Dolor de Útero Meses Después del Parto: Causas y Soluciones

Si estás leyendo este artículo, es probable que hayas dado a luz recientemente y estés experimentando algunos dolores postparto. ¡No te preocupes! En este artículo, te proporcionaremos toda la información que necesitas sobre los dolores postparto, incluyendo sus síntomas y cuánto tiempo suelen durar. Así que, siéntate, relájate y sigue leyendo.

Dolores Postparto Comunes

Después de dar a luz es normal sentir el cuerpo dolorido. Esto es porque el cuerpo acaba de hacer un súper esfuerzo durante las contracciones para dar a luz a tu bebé. Después de dar a luz, la mayoría de mujeres presentan dolor lumbar, lo cual no es sorprendente si tienes en cuenta el nivel de esfuerzo al que se somete el cuerpo durante las contracciones del parto, así como la intensidad física que vivimos durante horas.
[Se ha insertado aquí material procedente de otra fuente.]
-- ==== Sys2Proof/Machine/GuildMath.lean ====
section
/-!
DEFINITION. Chunks, compression and the reduction of the collective engine (07 R265 to R271; 13 R484, R485).
-/
namespace Sys2Proof.Machine

/-- Words of a little-endian byte list. -/
def wordsOf (n : Nat) (l : List Byte) : List Word := (List.range n).map fun i => BitVec.ofNat 32 (leNat ((l.drop (4 * i)).take 4))
def wordBytes (l : List Word) : List Byte := l.flatMap fun w => leBytes 4 w.toNat

/-- The pairwise tree of FP32 additions, in pairs (0, 1), (2, 3) and so on, an odd last node passing up. -/
def sumTree (l : List Word) : Word := tree fadd 0 32 l

/-- First unit of chunk `c` of `total` units (R484). -/
def chunkLo (total n c : Nat) : Nat := if n ≤ c then total else 16 * (c * total / n / 16)

/-! ### Compression (R267 to R271) -/

/-- An FP32 word's magnitude as it compares. -/
def magnitude (w : Word) : Nat := w.toNat % 2 ^ 31
def nonFinite (w : Word) : Bool := 0x7F800000 ≤ magnitude w

/-- A block padded with +0. -/
def padBlock (l : List Word) : List Word := l ++ List.replicate (4096 - l.length) 0

/-- Indices of the k elements of largest magnitude, the lower index first among equals, in ascending order (R268). -/
def topIndices (k : Nat) (l : List Word) : List Nat :=
  let m := (List.range l.length).zip (l.map magnitude)
  (m.filter fun e => decide ((m.filter fun f => decide (e.2 < f.2) || (f.2 == e.2 && decide (f.1 < e.1))).length < k)).map Prod.fst

/-- A top-k block record (R268, R271). -/
def topkRecord (kcode : Nat) (l : List Word) : List Byte :=
  let k := 16 * (kcode + 1)
  if l.any nonFinite then (List.range k).flatMap fun i => leBytes 4 (0x7FC0 * 65536 + i)
  else
    let p := padBlock l
    (topIndices k p).flatMap fun i => leBytes 4 ((convert 4 6 0 true (p.getD i 0).toNat).code * 65536 + i)

/-- A sign block record (R269, R271). -/
def signRecord (l : List Word) : List Byte :=
  if l.any nonFinite then leBytes 4 0x7FC00000 ++ List.replicate 512 0
  else
    let scale := fdiv (sumTree (l.map fun w => w &&& 0x7FFFFFFF)) (toF32 (.fin false l.length 0))
    let bit := fun i => if (l.getD i 0).getLsbD 31 then 1 else 0
    leBytes 4 scale.toNat ++ (List.range 512).map fun b =>
      BitVec.ofNat 8 (((List.range 8).map fun i => bit (8 * b + i) * 2 ^ i).sum)

/-- The record of a block: COMP 1 top-k, 2 sign. -/
def blockRecord (comp kcode : Nat) (l : List Word) : List Byte := if comp = 1 then topkRecord kcode l else signRecord l

def recordLen (comp kcode : Nat) : Nat := if comp = 1 then 64 * (kcode + 1) else 516

/-- What a record decodes to, as `n` words (R268, R269). -/
def decodeRecord (comp kcode n : Nat) (r : List Byte) : List Word :=
  if comp = 1 then
    let l := wordsOf (16 * (kcode + 1)) r
    (List.range n).map fun i =>
      match l.find? fun w => bits w.toNat 0 12 == i with
      | some w => BitVec.ofNat 32 (bits w.toNat 16 16 * 65536)
      | none => 0
  else
    let scale : Word := BitVec.ofNat 32 (leNat (r.take 4))
    (List.range n).map fun i => if (r.getD (4 + i / 8) 0).getLsbD (i % 8) then scale ^^^ 0x80000000 else scale

/-- Error feedback of a compressed block (R270, R271). -/
def feedback (comp kcode : Nat) (l : List Word) : List Word :=
  if l.any nonFinite then l.map fun _ => 0
  else (l.zip (decodeRecord comp kcode l.length (blockRecord comp kcode l))).map fun e => fsub e.1 e.2

/-- Words of blocks decoded from their records, `n` in all. -/
def decodeBlocks (comp kcode n : Nat) (bs : List Byte) : List Word :=
  (List.range ((n + 4095) / 4096)).flatMap fun b =>
    decodeRecord comp kcode (min 4096 (n - 4096 * b)) ((bs.drop (recordLen comp kcode * b)).take (recordLen comp kcode))

/-! ### Contributions and the sum (R485) -/

def fmtBytes (f : Nat) : Nat := if f = 6 then 4 else 2

/-- Elements of a format widened to FP32. -/
def widenAll (fmt n : Nat) (l : List Byte) : List Word :=
  (List.range n).map fun i =>
    let b := leNat ((l.drop (fmtBytes fmt * i)).take (fmtBytes fmt))
    if fmt = 6 then BitVec.ofNat 32 b else BitVec.ofNat 32 (convert 6 fmt 0 false b).code

/-- A reduced element in OUT_FORMAT. -/
def outElem (out : Nat) (w : Word) : List Byte := if out = 6 then leBytes 4 w.toNat else leBytes 2 (convert 4 6 0 false w.toNat).code

/-- Sum the contributions of all ranks, element by element, in rank order. -/
def sumMembers (n : Nat) (l : List (List Word)) : List Word := (List.range n).map fun i => sumTree (l.map fun (c : List Word) => c.getD i 0)

end Sys2Proof.Machine
end

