-- ==== Sys2Proof/Machine/Registers.lean ====
section
/-!
DEFINITION. Register writes (00 R16 to R18, 19 R629 to R631, R639): what each RW, W1C and W1S field of every block does. A field with a
row of its own runs that row's effect.
-/
namespace Sys2Proof.Machine

/-- Run `f` on the state another effect answered. -/
def thenDo (o : Out) (f : State → Out) : Out :=
  match o with
  | .next t => f t
  | .fault x => .fault x
  | .refused x => .refused x

/-- A plain register change. -/
def regSet (f : State → State) (s : State) : Out := act true f s

/-- A 64-bit register after an access that reaches it: whole, its low half, or its high half (00 R17). -/
def wide (old : DWord) (off base : Nat) (w64 : Bool) (v : DWord) : Option DWord :=
  if off = base then some (if w64 then v else BitVec.ofNat 64 (old.toNat / 2 ^ 32 * 2 ^ 32 + v.toNat % 2 ^ 32))
  else if off = base + 4 && !w64 then some (BitVec.ofNat 64 (v.toNat % 2 ^ 32 * 2 ^ 32 + old.toNat % 2 ^ 32))
  else none

/-- HUB_SCRATCH_k (19 R644). -/
def writeHub (off : Nat) (w64 : Bool) (v : DWord) (s : State) : Out :=
  if 0x210 ≤ off && off < 0x220 && !w64 then
    regSet (fun s => { s with hub := { s.hub with scratch := Tab.put 0 s.hub.scratch ((off - 0x210) / 4) (v.setWidth 32) } }) s
  else ignored s

/-- TIM_PAIR_CTL (02 R68, R71). -/
def writeTim (off : Nat) (w64 : Bool) (v : DWord) (s : State) : Out :=
  if off = 0x60 && !w64 then
    thenDo (regSet (fun s => modTime s fun t => { t with onGenlock := v.getLsbD 2, onSecond := v.getLsbD 1 }) s) fun s =>
      if v.getLsbD 0 then execTimPairCapture s else ignored s
  else ignored s

/-- FEN_INT_STATUS, FEN_INT_ENABLE, FEN_RECOVER (16 R561, R563, R564). -/
def writeFen (off : Nat) (w64 : Bool) (v : DWord) (s : State) : Out :=
  if w64 then ignored s
  else if off = 4 then regSet (fun s => { s with fen := { s.fen with intStatus := s.fen.intStatus &&& ~~~(v.setWidth 4) } }) s
  else if off = 8 then regSet (fun s => { s with fen := { s.fen with intEnable := v.setWidth 4 } }) s
  else if off = 0x100 then execFenRecover (v.setWidth 32) s
  else ignored s

/-- LNK_PORT_CTL_n (13 R490). -/
def writeLnk (off : Nat) (w64 : Bool) (v : DWord) (s : State) : Out :=
  if w64 || off < 0x1000 || 0x3000 ≤ off || off % 0x100 != 0 then ignored s
  else if v.getLsbD 0 then execLnkPortEnable ((off - 0x1000) / 0x100) s
  else execLnkPortDisable ((off - 0x1000) / 0x100) s

/-- CTG_STATUS_c.HISTORY_LOST (13 R491). -/
def writeCtg (off : Nat) (w64 : Bool) (v : DWord) (s : State) : Out :=
  if w64 || 0x800 ≤ off || off % 0x100 != 0 || !v.getLsbD 3 then ignored s
  else regSet (fun s => s.setCtg (off / 0x100) { s.ctg (off / 0x100) with historyLost := false }) s

/-- FRM_FLOW_CTL_f (12 R452). -/
def writeFrm (off : Nat) (w64 : Bool) (v : DWord) (s : State) : Out :=
  if w64 || 0x800 ≤ off || off % 0x100 != 0 then ignored s
  else if v.getLsbD 0 then execFrmFlowEnable (off / 0x100) s
  else execFrmFlowDisable (off / 0x100) s

/-- GRN_PORT_CTL_n and GRN_PORT_STATUS_n.REFUSED (08 R330); absent on C384 (00 R9). -/
def writeGrn (off : Nat) (w64 : Bool) (v : DWord) (s : State) : Out :=
  let n := (off - 0x1000) / 0x100
  if w64 || off < 0x1000 || 0x1400 ≤ off || !hasGrn s n then ignored s
  else if off % 0x100 = 0 then (if v.getLsbD 0 then execGrnPortEnable n s else execGrnPortDisable n s)
  else if off % 0x100 = 4 && v.getLsbD 8 then regSet (fun s => s.setGrn n { s.grn n with refused := false }) s
  else ignored s

/-- A tally configuration as written: OVF is W1C, reserved bits stay zero (18 R622). -/
def tallyCfg (old v : Word) : Word := (v &&& 0xDFFF01FF) ||| (old &&& 0x20000000 &&& ~~~v)

/-- A write at offset `off` of the 32 bytes of tally `i` of `w` (18 R621, R622). -/
def writeTallyAt (w i off : Nat) (w64 : Bool) (v : DWord) (s : State) : Out :=
  let t := tallyOf s w i
  if off = 0 && !w64 then regSet (fun s => setTally s w i { t with cfg := tallyCfg t.cfg (v.setWidth 32) }) s
  else if off = 4 && !w64 && w < 192 then regSet (fun s => setTally s w i { t with mtch := v.setWidth 32 }) s
  else if off = 8 && !w64 && w < 192 then regSet (fun s => setTally s w i { t with mask := v.setWidth 32 }) s
  else match wide t.value off 0x10 w64 v with
    | some x => execTallyWrite w i x s
    | none => ignored s

/-- A wheel window: WHL_CTL, WHL_LAST_FAULT.VALID, tallies (03 R119, 18 R622); a fused-off wheel ignores writes (00 R6). -/
def writeWhl (w off : Nat) (w64 : Bool) (v : DWord) (s : State) : Out :=
  if !s.present w then ignored s
  else if off = 0 && !w64 then
    thenDo (if v.getLsbD 0 then execWhlCtlEnable w s else execWhlCtlDisable w s) fun s =>
      if v.getLsbD 1 then execWhlCtlEvict w s else ignored s
  else if off = 0x30 && v.getLsbD 0 then
    regSet (fun s => s.modWheel w fun x => { x with ctl := { x.ctl with lastFault := x.ctl.lastFault &&& ~~~1#64 } }) s
  else if 0x1000 ≤ off && off < 0x1400 then writeTallyAt w ((off - 0x1000) / 0x20) (off % 0x20) w64 v s
  else ignored s

/-- DBG_STOP_CTL: BY_MEDIA first, then the bits that act (18 R612, R617, R621). -/
def writeStopCtl (v : DWord) (s : State) : Out :=
  thenDo (regSet (fun s => { s with dbg := { s.dbg with byMedia := v.getLsbD 3 } }) s) fun s =>
    thenDo (if v.getLsbD 2 then execDbgStopCancel s else ignored s) fun s =>
      thenDo (if v.getLsbD 1 then execDbgStopResume s else ignored s) fun s =>
        if v.getLsbD 0 then execDbgStopArm (v.getLsbD 3) s else ignored s

/-- A 64-bit register of the debug controller. -/
def writeWide (old : State → DWord) (set : State → DWord → State) (off base : Nat) (w64 : Bool) (v : DWord) (s : State) : Out :=
  match wide (old s) off base w64 v with
  | some x => regSet (fun s => set s x) s
  | none => ignored s

/-- Watchpoint `i`, offset within its 64 bytes (18 R609 to R611, R621). -/
def writeWatch (i off : Nat) (w64 : Bool) (v : DWord) (s : State) : Out :=
  if off = 0 && !w64 then regSet (fun s => writeWatchCtl s i (v.setWidth 32)) s
  else if off = 8 || off = 12 then
    writeWide (fun s => (watchpoint s i).base.setWidth 64) (fun s x => setWatch s i { watchpoint s i with base := x.setWidth 57 }) off 8 w64 v s
  else
    writeWide (fun s => (watchpoint s i).limit.setWidth 64) (fun s x => setWatch s i { watchpoint s i with limit := x.setWidth 57 }) off 0x10
      w64 v s

/-- DBG_SAMPLE_CTL: an INTERVAL outside 16 to 40 is ignored (18 R621). -/
def writeSample (v : DWord) (s : State) : State :=
  let n := v.toNat % 64
  { s with dbg := { s.dbg with sampleOn := v.getLsbD 31, interval := if 16 ≤ n ∧ n ≤ 40 then n else s.dbg.interval } }

/-- The debug block (18 R621). -/
def writeDbg (off : Nat) (w64 : Bool) (v : DWord) (s : State) : Out :=
  if 0x1000 ≤ off && off < 0x2000 then writeWatch ((off - 0x1000) / 0x40) (off % 0x40) w64 v s
  else if 0x2000 ≤ off && off < 0x2800 then writeTallyAt 192 ((off - 0x2000) / 0x20) (off % 0x20) w64 v s
  else if off = 0 && !w64 then writeStopCtl v s
  else if off = 4 && !w64 then
    regSet (fun s => { s with dbg := { s.dbg with armError := s.dbg.armError && !v.getLsbD 3 } }) s
  else if off = 8 || off = 12 then
    writeWide (fun s => s.dbg.t) (fun s x => { s with dbg := { s.dbg with t := x } }) off 8 w64 v s
  else if off = 0x10 || off = 0x14 then
    writeWide (fun s => s.dbg.mtSec) (fun s x => { s with dbg := { s.dbg with mtSec := x &&& 0xFFFFFFFFFFFF } }) off 0x10 w64 v s
  else if off = 0x18 && !w64 then regSet (fun s => { s with dbg := { s.dbg with mtNs := v.setWidth 32 } }) s
  else if off = 0x20 || off = 0x24 then
    writeWide (fun s => s.dbg.u) (fun s x => { s with dbg := { s.dbg with u := x } }) off 0x20 w64 v s
  else if off = 0x30 && !w64 then regSet (writeSample v) s
  else if off = 0x48 && !w64 then regSet (fun s => { s with dbg := { s.dbg with sel := v.toNat % 2 ^ 19 } }) s
  else ignored s

/-- The shared register map of BAR_0 (19 R629). -/
def writeBar0 (addr : Nat) (w64 : Bool) (v : DWord) (s : State) : Out :=
  if addr < 0x100000 then writeHub addr w64 v s
  else if addr < 0x200000 then ignored s
  else if addr < 0x300000 then writeTim (addr - 0x200000) w64 v s
  else if addr < 0x400000 then writeFen (addr - 0x300000) w64 v s
  else if addr < 0x500000 then ignored s
  else if addr < 0x600000 then writeLnk (addr - 0x500000) w64 v s
  else if addr < 0x700000 then writeCtg (addr - 0x600000) w64 v s
  else if addr < 0x800000 then writeFrm (addr - 0x700000) w64 v s
  else if addr < 0x1000000 then writeDbg (addr - 0x800000) w64 v s
  else if addr < 0x2000000 then writeWhl ((addr - 0x1000000) / 0x10000) (addr % 0x10000) w64 v s
  else if 0x3000000 ≤ addr && addr < 0x4000000 then writeGrn (addr - 0x3000000) w64 v s
  else ignored s

/-- BAR_2 of a function: doorbell slots and the mailbox window (19 R629 to R632). -/
def writeBar2 (fn addr : Nat) (w64 : Bool) (v : DWord) (s : State) : Out :=
  if addr < 0xFFF000 then (if addr % 64 = 0 then execDoorbellWrite fn (addr / 64) v w64 s else ignored s)
  else
    let off := addr - 0xFFF000
    if off = 0 && !w64 then execMbxReqTailWrite fn (v.setWidth 32) s
    else if off = 0xC && !w64 then execMbxCplHeadWrite fn (v.setWidth 32) s
    else if off = 0x10 && !w64 && v.getLsbD 1 then regSet (fun s => s.setMbx fn { s.mbx fn with rejected := false }) s
    else if 0x400 ≤ off && off < 0xC00 then
      regSet (fun s => s.setMbx fn { s.mbx fn with
        slots := putBytes (s.mbx fn).slots (off - 0x400) (leBytes (if w64 then 8 else 4) v.toNat) }) s
    else ignored s

/-- Vectors a function owns (19 R639). -/
def fnVectors (fn : Nat) : Nat := if fn = 0 then 256 else 7

/-- One 32-bit word of an MSI-X table entry: address, data, or the mask bit, whose clearing sends what is pending (19 R639, R640). -/
def writeMsixWord (vec word : Nat) (v : Word) (s : State) : Out :=
  let m := Tab.get {} s.host.msix vec
  let set := fun (m : Msix) (s : State) => { s with host := { s.host with msix := Tab.put {} s.host.msix vec m } }
  if word = 0 then regSet (set { m with addr := BitVec.ofNat 64 (m.addr.toNat / 2 ^ 32 * 2 ^ 32 + v.toNat) }) s
  else if word = 1 then regSet (set { m with addr := BitVec.ofNat 64 (v.toNat * 2 ^ 32 + m.addr.toNat % 2 ^ 32) }) s
  else if word = 2 then regSet (set { m with data := v }) s
  else if v.getLsbD 0 then regSet (set { m with masked := true }) s
  else execMsixUnmask vec s

/-- BAR_4 of a function: its MSI-X table; the pending bits are read only (19 R639). -/
def writeBar4 (fn addr : Nat) (w64 : Bool) (v : DWord) (s : State) : Out :=
  if addr / 16 < fnVectors fn && fnVector fn + addr / 16 < 2041 then
    let vec := fnVector fn + addr / 16
    let word := addr % 16 / 4
    thenDo (writeMsixWord vec word (v.setWidth 32) s) fun s =>
      if w64 then writeMsixWord vec (word + 1) ((v >>> 32).setWidth 32) s else ignored s
  else ignored s

/-- REGISTER_WRITE: an aligned access of 32 or 64 bits; BAR_0 belongs to the physical function (R17, 19 R629, R630). -/
def execRegisterWrite (bar fn addr : Nat) (width64 : Bool) (value : DWord) (s : State) : Out :=
  if 256 ≤ fn || !hostUp s || !fnExists s fn || addr % (if width64 then 8 else 4) != 0 then ignored s
  else if bar = 0 && fn = 0 && addr < 2 ^ 26 then writeBar0 addr width64 value s
  else if bar = 2 && addr < 2 ^ 24 then writeBar2 fn addr width64 value s
  else if bar = 4 && addr < 2 ^ 16 then writeBar4 fn addr width64 value s
  else ignored s

end Sys2Proof.Machine
end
Además del dolor de espalda y dolor de cabeza después del parto, puedes tener molestias y rigidez entre los hombros, o dolor agudo en las caderas o la zona lumbar.

Cuando se trata de los dolores postparto, es importante estar informada para atender los síntomas comunes que puedas experimentar. ¡Probablemente uno de los dolores postparto por excelencia! De hecho, es posible que hayas escuchado sobre ellos.

Entuertos Postparto

Se conocen como entuertos y se deben a las contracciones uterinas producidas tras el parto. Estas contracciones garantizan la evacuación del útero de restos hemáticos (sangre) y de algunas membranas. El útero, como ya se explicó anteriormente, es un órgano de 70 gramos que al final del embarazo llega a pesar 1.100 gramos. Por tanto, la vuelta del útero a su tamaño habitual la conseguirá mediante las contracciones. Es el llamado proceso de involución uterina (este órgano vuelve a su ser, aunque será algo más grande que al principio).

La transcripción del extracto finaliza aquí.